Stored data entries
-=-=-

/-- Settles O39: a bank ends at 65536 at the latest, and 0xFFFF + 2 is beyond. -/
theorem boundsCheckDoesNotWrap : Obligations.BoundsCheckDoesNotWrap := by
  refine fun cfg sl k => ⟨inRange_iff cfg sl k, fun hw => Bool.eq_false_iff.mpr fun h => ?_⟩
  have hend := ((inRange_iff ..).mp h).2
  have hlen := config_len_le hw sl k
  omega

section Access

variable {s : State} {sl addr n : Nat} {k : Kind} {v : BankValues}

theorem memRead_of_inBank (h : InBank s.cfg sl k addr n) :
    memRead s sl k addr n = .ok ((Memory.bank s.banks sl k).slice addr n) :=
  (memRead_cases s sl k addr n).elim And.right fun hn => absurd h hn.1

theorem memRead_of_not_inBank (h : ¬ InBank s.cfg sl k addr n) : memRead s sl k addr n = .error .illegalDataAddress :=
  (memRead_cases s sl k addr n).elim (fun hi => absurd hi.1 h) And.right

theorem memWrite_of_inBank (h : InBank s.cfg sl v.kind addr v.length) :
    memWrite s sl addr v = .ok (s.banks.modify sl fun b => b.write addr v) :=
  (memWrite_cases s sl addr v).elim And.right fun hn => absurd h hn.1

theorem memWrite_of_not_inBank (h : ¬ InBank s.cfg sl v.kind addr v.length) :
    memWrite s sl addr v = .error .illegalDataAddress :=
  (memWrite_cases s sl addr v).elim (fun hi => absurd hi.1 h) And.right

/-- Element `i` of a range that was read is the element at `addr + i` (R53). -/
theorem bank_slice_numbers_getElem? (s : State) (sl : Nat) (k : Kind) (addr : Nat) {n i : Nat} (h : i < n) :
    ((Memory.bank s.banks sl k).slice addr n).numbers[i]? = s.element sl k (addr + i) := by
  rw [numbers_slice, slice_getElem? _ _ _ _ h, State.element]

/-- The range written holds the values written (R55). -/
theorem bank_modify_slice {cfg : Config} {m : Memory} (hm : Memory.wf cfg m = true)
    (h : InBank cfg sl v.kind addr v.length) :
    (Memory.bank (m.modify sl fun b => b.write addr v) sl v.kind).slice addr v.length = v := by
  have hlt : sl < m.length := by rw [banksWf_length hm]; exact present_lt h.1
  have hend : addr + v.numbers.length ≤ (Memory.bank m sl v.kind).numbers.length := by
    rw [numbers_length, numbers_length, bank_length hm]; exact h.2
  refine numbers_ext (by simp) ?_
  rw [numbers_slice, bank_modify_numbers _ _ _ _ _ _ hlt, if_pos ⟨rfl, rfl⟩, ← numbers_length v, slice_splice hend]

end Access

/-- Settles O40: inside the bank the read gives the range's elements and the write changes exactly those; outside both
raise. -/
theorem accessPrimitives : Obligations.AccessPrimitives := by
  refine fun s sl addr hm => ⟨fun k n h => memRead_of_not_inBank h, fun k n h => ?_,
    fun v h => memWrite_of_not_inBank h, fun v h => ?_⟩
  · refine ⟨_, memRead_of_inBank h, by simp, slice_values_length ?_, fun i => bank_slice_numbers_getElem? s sl k addr⟩
    rw [bank_length hm]; exact h.2
  · exact ⟨_, memWrite_of_inBank h, modify_wf hm h, element_of_modify hm h rfl⟩

/-- Settles O41: a write that did not raise was inside its bank, where its range holds the values written. -/
theorem readAfterWrite : Obligations.ReadAfterWrite := by
  intro s sl addr v m hm h
  rcases memWrite_cases s sl addr v with ⟨hin, he⟩ | ⟨_, he⟩ <;> rw [he] at h <;> cases h
  rw [memRead_of_inBank, bank_modify_slice hm hin]
  exact hin

section Requests

variable {s t : State} {u : Byte} {sl : Nat} {addr qty : Word} {v : BankValues} {i : Instr}

/-- A request whose handler succeeds is answered with the handler's reply (R116, R133). -/
theorem exec_of_handlerOf_ok {r : Reply} (hs : Serves s u sl) (h : handlerOf i s sl = .ok r) :
    exec i s = .next (respond u r.response (emit r.obs { s with banks := r.banks })) := by
  simp [exec_eq_serve, serve, target_of_serves hs, h]

/-- A routed request that emitted an event was not refused: its handler succeeded (R203). -/
theorem handlerOf_ok_of_outputs_ne (hs : Serves s u sl) (h : exec i s = .next t) (ho : t.outputs ≠ s.outputs) :
    ∃ r, handlerOf i s sl = .ok r ∧ t.cfg = s.cfg ∧ t.banks = r.banks := by
  rcases exec_cases h with ⟨_, htgt, _⟩ | ⟨_, _, _, _, _, rfl⟩ | ⟨_, _, r, htgt, hr, rfl⟩
  · rw [target_of_serves hs] at htgt
    cases htgt
  · exact absurd rfl ho
  · rw [target_of_serves hs] at htgt
    cases htgt
    exact ⟨r, hr, rfl, rfl⟩

/-- A multiple write that was not refused had a legal quantity and a range inside its bank, and wrote that range
(R173, R174). -/
theorem batchWrite_of_outputs_ne {limit : Nat} {p : Response}
    (hi : handlerOf i s sl = batchWriteRequest limit addr v p s sl) (hs : Serves s u sl) (h : exec i s = .next t)
    (ho : t.outputs ≠ s.outputs) :
    (1 ≤ v.length ∧ v.length ≤ limit) ∧ InBank s.cfg sl v.kind addr.toNat v.length ∧ t.cfg = s.cfg ∧
      t.banks = s.banks.modify sl fun b => b.write addr.toNat v := by
  obtain ⟨r, hr, hcfg, hbanks⟩ := handlerOf_ok_of_outputs_ne hs h ho
  rw [hi] at hr
  rcases batchWriteRequest_cases limit addr v p s sl with ⟨_, he⟩ | ⟨hq, he⟩ <;> rw [he] at hr
  · cases hr
  · obtain ⟨hin, hmod, _⟩ := writeRequest_ok hr
    exact ⟨hq, hin, hcfg, hbanks.trans hmod⟩

/-- A read request of legal quantity inside its bank is answered with the values the range holds (R150). -/
theorem read_answered {fc : Byte} (hi : handlerOf i s sl = readRequest fc v.kind addr qty s sl) (hs : Serves s u sl)
    (hq : 1 ≤ qty.toNat ∧ qty.toNat ≤ readLimit v.kind) (hb : InBank s.cfg sl v.kind addr.toNat qty.toNat)
    (hv : (Memory.bank s.banks sl v.kind).slice addr.toNat qty.toNat = v) :
    exec i s = .next (State.answered
      { s with outputs := s.outputs ++ [.obs .read sl v.kind addr.toNat qty.toNat v] } u
      ([fc, BitVec.ofNat 8 (readByteCount v.kind qty.toNat)] ++ v.pack)) := by
  rcases readRequest_cases fc v.kind addr qty s sl with ⟨hn, _⟩ | ⟨_, hn, _⟩ | ⟨_, _, he⟩
  · exact absurd hq hn
  · exact absurd hb hn
  · rw [hv] at he
    exact exec_of_handlerOf_ok hs (hi.trans he)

-=-=-

= What to do =
Reproduce the lines of the entries above from the one with "holds (R150). -/" to the one with "exec i s = .next (State.answered", both included, exactly and without any other line.

= Response area =
/-- A read request of legal quantity inside its bank is answered with the values the range holds (R150). -/
theorem read_answered {fc : Byte} (hi : handlerOf i s sl = readRequest fc v.kind addr qty s sl) (hs : Serves s u sl)
    (hq : 1 ≤ qty.toNat ∧ qty.toNat ≤ readLimit v.kind) (hb : InBank s.cfg sl v.kind addr.toNat qty.toNat)
    (hv : (Memory.bank s.banks sl v.kind).slice addr.toNat qty.toNat = v) :
    exec i s = .next (State.answered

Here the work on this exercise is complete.